* _What is needed_
Repeat, line for line, the entries below from the first line to the line containing "(a ++ b ++ c ++ d).extractLsb' (w2", counting both ends.

········

-- ==== Sys2Proof/Laws/Encoding.lean ====
section
/-! SUPPORT. Fields of encoded words: what the decoder reads of a word that the encoder wrote, and a word from its fields (R47
to R54). -/
namespace Sys2Proof
open Sys2Proof.Machine

/-- The fields of a concatenation. -/
theorem cat4_fields {w1 w2 w3 w4 : Nat} (a : BitVec w1) (b : BitVec w2) (c : BitVec w3) (d : BitVec w4) :
    (a ++ b ++ c ++ d).extractLsb' (w2 + w3 + w4) w1 = a ∧ (a ++ b ++ c ++ d).extractLsb' (w3 + w4) w2 = b ∧
    (a ++ b ++ c ++ d).extractLsb' w4 w3 = c ∧ (a ++ b ++ c ++ d).extractLsb' 0 w4 = d := by
  refine ⟨?_, ?_, ?_, ?_⟩
  all_goals
    apply BitVec.eq_of_getLsbD_eq
    intro i hi
    simp only [BitVec.getLsbD_extractLsb', BitVec.getLsbD_append, hi, decide_true, Bool.true_and]
  · rw [if_neg (by omega), if_neg (by omega), if_neg (by omega)]; congr 1; omega
  · rw [if_neg (by omega), if_neg (by omega), if_pos (by omega)]; congr 1; omega
  · rw [if_neg (by omega), if_pos (by omega)]; congr 1; omega
  · rw [if_pos (by omega)]; congr 1; omega

theorem cat3_fields {w1 w2 w3 : Nat} (a : BitVec w1) (b : BitVec w2) (c : BitVec w3) :
    (a ++ b ++ c).extractLsb' (w2 + w3) w1 = a ∧ (a ++ b ++ c).extractLsb' w3 w2 = b ∧
    (a ++ b ++ c).extractLsb' 0 w3 = c := by
  refine ⟨?_, ?_, ?_⟩
  all_goals
    apply BitVec.eq_of_getLsbD_eq
    intro i hi
    simp only [BitVec.getLsbD_extractLsb', BitVec.getLsbD_append, hi, decide_true, Bool.true_and]
  · rw [if_neg (by omega), if_neg (by omega)]; congr 1; omega
  · rw [if_neg (by omega), if_pos (by omega)]; congr 1; omega
  · rw [if_pos (by omega)]; congr 1; omega

theorem cat2_fields {w1 w2 : Nat} (a : BitVec w1) (b : BitVec w2) :
    (a ++ b).extractLsb' w2 w1 = a ∧ (a ++ b).extractLsb' 0 w2 = b := by
  refine ⟨?_, ?_⟩
  all_goals
    apply BitVec.eq_of_getLsbD_eq
    intro i hi
    simp only [BitVec.getLsbD_extractLsb', BitVec.getLsbD_append, hi, decide_true, Bool.true_and]
  · rw [if_neg (by omega)]; congr 1; omega
  · rw [if_pos (by omega)]; congr 1; omega

theorem cat_msb {w : Nat} (g : Bool) (x : BitVec w) : (BitVec.ofBool g ++ x).getLsbD w = g := by
  rw [BitVec.getLsbD_append, if_neg (by omega)]
  cases g <;> simp

/-- The fields of an E64 word are those it was built from (R53). -/
theorem e64Fields_e64 (eng op : Nat) (f : E64) : e64Fields (nth 0 (e64 eng op f) 0) (nth 0 (e64 eng op f) 1) (nth 0 (e64 eng op f) 2) (nth 0 (e64 eng op f) 3) = f := by
  obtain ⟨tk, ⟨gn, gp⟩, m, d, a, b, c⟩ := f
  have h1 := cat4_fields (BitVec.ofNat 3 eng) 0b10#2 (BitVec.ofNat 7 op) tk
  have h2 := cat3_fields (BitVec.ofBool gn) gp m
  have h3 := cat2_fields d a
  have h4 := cat2_fields b c
  show e64Fields (BitVec.ofNat 3 eng ++ 0b10#2 ++ BitVec.ofNat 7 op ++ tk) (BitVec.ofBool gn ++ gp ++ m) (d ++ a) (b ++ c) = _
  unfold e64Fields
  rw [h1.2.2.2, h2.2.1, h2.2.2, h3.1, h3.2, h4.1, h4.2]
  have : (BitVec.ofBool gn ++ gp ++ m).getLsbD 15 = gn := by
    have := cat_msb gn (gp ++ m)
    rw [← this]
    simp only [BitVec.getLsbD_append]
    cases gn <;> simp
  rw [this]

········

* _Your solution_
-- ==== Sys2Proof/Laws/Encoding.lean ====
section
/-! SUPPORT. Fields of encoded words: what the decoder reads of a word that the encoder wrote, and a word from its fields (R47
to R54). -/
namespace Sys2Proof
open Sys2Proof.Machine

/-- The fields of a concatenation. -/
theorem cat4_fields {w1 w2 w3 w4 : Nat} (a : BitVec w1) (b : BitVec w2) (c : BitVec w3) (d : BitVec w4) :
    (a ++ b ++ c ++ d).extractLsb' (w2 + w3 + w4) w1 = a ∧ (a ++ b ++ c ++ d).extractLsb' (w3 + w4) w2 = b ∧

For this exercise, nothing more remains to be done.